La monétisation est l’introduction de moyens de paiements supplémentaires dans les circuits économiques. La monétisation la plus courante est celle liée à l’attribution d’un crédit bancaire. Quand un client d’une banque s’engage à lui rembourser dans un délai fixé un certain capital et des intérêts calculés sur ce capital, la banque porte sur son compte le capital correspondant ( en « €-promesse d’€-base ») et lui en attribue l’usage. Ceci se fait – nous l’avons déjà vu – sans que la banque ait besoin de disposer au préalable de la totalité des « €-base » promis. Il lui suffit d’en disposer d’une partie statistiquement suffisante pour faire face aux demandes de sa clientèle. Lorsque le crédit attribué est effectivement mobilisé il peut s’en aller vers le compte d’un client d’une autre banque. Cette autre banque, cliente de la Banque Centrale, voit ainsi son « compte d’ €-base» ( en €-base) augmenter du capital correspondant conformément à la promesse de la banque ayant accordé le crédit initial ( en €-promesse de €-base ). Que ce « compte d’ €-base » soit lui-même partiellement ou en totalité reprêté à tel ou tel autre client de cette banque et cela à un taux générant un certain revenu n’a rien de choquant. Qu’il le soit une deuxième ou troisième fois – la banque en faisant son affaire – l’est davantage. Non seulement il y a multiplication discutable des intérêts perçus, mais surtout, il en résulte une fragilisation du système monétaire, les banques étant incapables de tenir leurs promesses autrement qu’en jonglant avec le comportement statistique de leurs clientèles.

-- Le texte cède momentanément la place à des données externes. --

-- ==== Sys2Proof/Laws/Exec.lean ====
section
/-! SUPPORT. The state an operation leaves, as a function: the form in which the meanings and runs of them are cited. -/

namespace Sys2Proof.Machine

/-- The state after an operation. -/
def after : Instr → State → State
  | .nop, s => s.respond .none
  | .statRd, s => s.respond (.status s.statusByte s.rxq.length)
  | .statClr d, s => (s.clearSticky d).respond .none
  | .reset, s => s.clearBlock.respond .none
  | .crcClr, s => (s.setCrc CRC_INIT).respond .none
  | .crcByte d, s => (s.setCrc (crcStep s.crc d)).respond .none
  | .crcRd, s => s.respond (.byte s.crc)
  | .encBegin, s => (s.emitAll (frameLead s.cfg.LEADING_END)).respond .none
  | .encByte d, s => (s.emitAll (slipEsc d)).respond .none
  | .encCrcb d, s => ((s.setCrc (crcStep s.crc d)).emitAll (slipEsc d)).respond .none
  | .encCrc, s => (s.emitAll (slipEsc s.crc)).respond .none
  | .encEnd, s => (s.emitAll [SLIP_END]).respond .none
  | .decByte d, s => (s.decStep d).respond .none
  | .decPop, s => { s with rxq := s.rxq.tail }.respond (popResponse s.rxq)
  | .decClr, s => s.clearReceive.respond .none
  | .reserved _, s => s.noteIllegal.respond .none

/-- Every meaning answers the state `after` gives. -/
theorem exec_eq_after (i : Instr) (s : State) : exec i s = .next (after i s) := by cases i <;> rfl

/-- If an operation answers a state, it is the one `after` gives. -/
theorem after_of_exec {i : Instr} {s t : State} (h : exec i s = .next t) : t = after i s := by
  rw [exec_eq_after] at h; exact (Host.Outcome.next.inj h).symm

/-- No operation writes the parameters or the host's side. -/
@[simp] theorem after_cfg (i : Instr) (s : State) : (after i s).cfg = s.cfg := by
  cases i with
  | decByte d => obtain ⟨_, _, _, _, _, _, _, _, h⟩ := decStep_frame d s; simp [after, h]
  | _ => rfl

@[inherit_doc after_cfg, simp] theorem after_port (i : Instr) (s : State) : (after i s).port = s.port := by
  cases i with
  | decByte d => obtain ⟨_, _, _, _, _, _, _, _, h⟩ := decStep_frame d s; simp [after, h]
  | _ => rfl

@[inherit_doc after_cfg, simp] theorem after_busy (i : Instr) (s : State) : (after i s).busy = s.busy := by
  cases i with
  | decByte d => obtain ⟨_, _, _, _, _, _, _, _, h⟩ := decStep_frame d s; simp [after, h]
  | _ => rfl

/-- An operation appends its `txBytes` to the transmit stream. -/
theorem after_tx (i : Instr) (s : State) : (after i s).tx = s.tx ++ txBytes i s := by
  cases i with
  | decByte d => obtain ⟨_, _, _, _, _, _, _, _, h⟩ := decStep_frame d s; simp [after, txBytes, h]
  | _ => simp [after, txBytes]

/-- No operation reads the host's side: running with other moves to come commutes. -/
theorem after_with_port (i : Instr) (s : State) (ms : List HostMove) :
    after i { s with port := ms } = { after i s with port := ms } := by
  cases i with
  | decByte d => simp only [after]; rw [decStep_with_host d s s.tx s.rsp s.busy ms]; simp [State.respond]
  | _ => rfl

/-! ### Runs of operations -/

/-- The state after a list of operations. -/
def afterAll : List Instr → State → State
  | [], s => s
  | i :: is, s => afterAll is (after i s)

@[simp] theorem afterAll_nil (s : State) : afterAll [] s = s := rfl

@[simp] theorem afterAll_cons (i : Instr) (is : List Instr) (s : State) :
    afterAll (i :: is) s = afterAll is (after i s) := rfl

@[simp] theorem afterAll_append (is js : List Instr) (s : State) :
    afterAll (is ++ js) s = afterAll js (afterAll is s) := by
  induction is generalizing s with
  | nil => rfl
  | cons i is ih => exact ih (after i s)

/-- A run answers the state `afterAll` gives. -/
theorem runInstrs_eq_afterAll (is : List Instr) (s : State) : runInstrs is s = .next (afterAll is s) := by
  induction is generalizing s with
  | nil => rfl
  | cons i is ih => simp [runInstrs, exec_eq_after, ih]

/-- No run writes the parameters. -/
@[simp] theorem afterAll_cfg (is : List Instr) (s : State) : (afterAll is s).cfg = s.cfg := by
  induction is generalizing s with
  | nil => rfl
  | cons i is ih => simp [ih]

end Sys2Proof.Machine
end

L’introduction de monnaie de base ( €-base) est réservée aux Banques Centrales. Il y a une Banque Centrale pour chaque devise et par zone économique. Les « €-base » naissent d’un crédit accordé par la Banque Centrale à l’un ou l’autre de ses clients (banques, Trésor Public) ou encore du paiement de titres financiers achetés par la Banque Centrale. Seuls les « €-base » sont garantis par la Banque Centrale, c’est à dire la collectivité qu’elle représente, mais il y en a beaucoup moins que les « €-promesses de €-base » qui circulent de comptes en comptes dans les banques commerciales pour les besoins de l’économie. Aujourd’hui, avec des monnaies entièrement libérées de la rareté des métaux précieux, rien ne justifie que cette pratique contestable se perpétue.

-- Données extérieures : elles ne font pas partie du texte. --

/-! ### Reads without side effect -/

/-- An operation that only answers, with something the response log does not change, answers the same each time. -/
theorem afterAll_replicate_read {i : Instr} {answer : State → Response}
    (hread : ∀ s, after i s = s.respond (answer s)) (hlog : ∀ s r, answer (s.respond r) = answer s)
    (n : Nat) (s : State) :
    afterAll (List.replicate n i) s = { s with rsp := s.rsp ++ List.replicate n (answer s) } := by
  induction n generalizing s with
  | zero => simp
  | succ n ih =>
    rw [List.replicate_succ, afterAll_cons, hread, ih, hlog]
    simp [State.respond, List.replicate_succ]

/-! ### DEC_POP, which removes what it returns -/

/-- The record that delivers a queued entry: whole, with its mark and its classification (R165). -/
def presentRecord (e : Entry) : Response :=
  .frame true e.payload e.bad (classify e.payload).1 (classify e.payload).2

theorem after_decPop_of_cons {s : State} {e : Entry} {q : List Entry} (h : s.rxq = e :: q) :
    after .decPop s = { s with rxq := q, rsp := s.rsp ++ [presentRecord e] } := by
  rw [after, h]
  rfl

/-- Pops drain the queue from its head, one entry each. -/
theorem afterAll_replicate_decPop {n : Nat} {s : State} (hn : n ≤ s.rxq.length) :
    afterAll (List.replicate n .decPop) s =
      { s with rxq := s.rxq.drop n, rsp := s.rsp ++ (s.rxq.take n).map presentRecord } := by
  induction n generalizing s with
  | zero => simp
  | succ n ih =>
    obtain ⟨e, q, hq⟩ := List.exists_cons_of_length_pos (Nat.zero_lt_of_lt hn)
    have hrest : n ≤ q.length := by simpa [hq] using hn
    rw [List.replicate_succ, afterAll_cons, after_decPop_of_cons hq, ih hrest]
    simp [hq]

/-- Settles O50: the drained part is the n oldest entries in queue order. -/
theorem queueDrainsInOrder : Obligations.QueueDrainsInOrder := by
  intro n s hn
  rw [runInstrs_eq_afterAll, afterAll_replicate_decPop hn]
  rfl

/-- Settles O30: neither answer of a read depends on the log it is appended to, and two pops drain two entries. -/
theorem readsRepeatAndPopsDoNot : Obligations.ReadsRepeatAndPopsDoNot := by
  refine ⟨fun n s => ?_, fun n s => ?_, fun s e f q hq => ?_⟩
  · rw [runInstrs_eq_afterAll]
    exact congrArg _ (afterAll_replicate_read (answer := fun s => .status s.statusByte s.rxq.length)
      (fun _ => rfl) (fun _ _ => rfl) n s)
  · rw [runInstrs_eq_afterAll]
    exact congrArg _ (afterAll_replicate_read (answer := fun s => .byte s.crc) (fun _ => rfl) (fun _ _ => rfl) n s)
  · have hpops := queueDrainsInOrder 2 s (by simp [hq])
    rw [hq] at hpops
    exact hpops

end Sys2Proof.Machine
end

section
/-! PROOFS. What went before a RESET leaves no trace in the block (20_memory.md R59): no operation reads the logs or the
host's side, so a run adds to whatever logs it finds what it writes to empty ones. -/

namespace Sys2Proof.Machine

open Sys2Proof.Safety

/-! ### A block behind another host -/

/-- The block of `s` on the host's side of `h`, its logs continuing those of `h`. -/
def State.behind (s h : State) : State :=
  { s with tx := h.tx ++ s.tx, rsp := h.rsp ++ s.rsp, busy := h.busy, port := h.port }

Ce point de vue n’est pas une nouveauté. Il existe toute une école de pensée économique qui le dit depuis longtemps (notamment Irving Fisher (100 % money, 1935) et Maurice Allais (depuis 1943) ). Cette position, connue sous l’appellation de « 100 % monnaie », consiste à ne reconnaître comme monnaie que le « €-base », c’est à dire à interdire les « €-promesse d’€-base ». L’économie réelle qui n’utilise aujourd’hui, pour l’essentiel, que les « €-promesses d’€-bases » serait ainsi éloignée des manipulations permises par ce jeu de promesses Les méfaits des produits dérivés, de la spéculation sur les titres et les devises résisteraient peut-être à la mise en œuvre du « 100 % monnaie » mais en seraient probablement réduits car ils reposent en bonne partie sur la capacité des banques à produire la monnaie bancaire ( les « €-promesse d’€-base » ). Notre monnaie – bien public s’il en est – ne serait plus mise en péril par des opérations spéculatives privées. Les moyens de financement liés à l’épargne préalable resteraient utilisables mais limiter la monnaie aux « €-base » serait une mesure de salubrité publique qui, bien que connue et techniquement possible, est curieusement et systématiquement passée sous silence jusqu’à ce jour par le monde financier.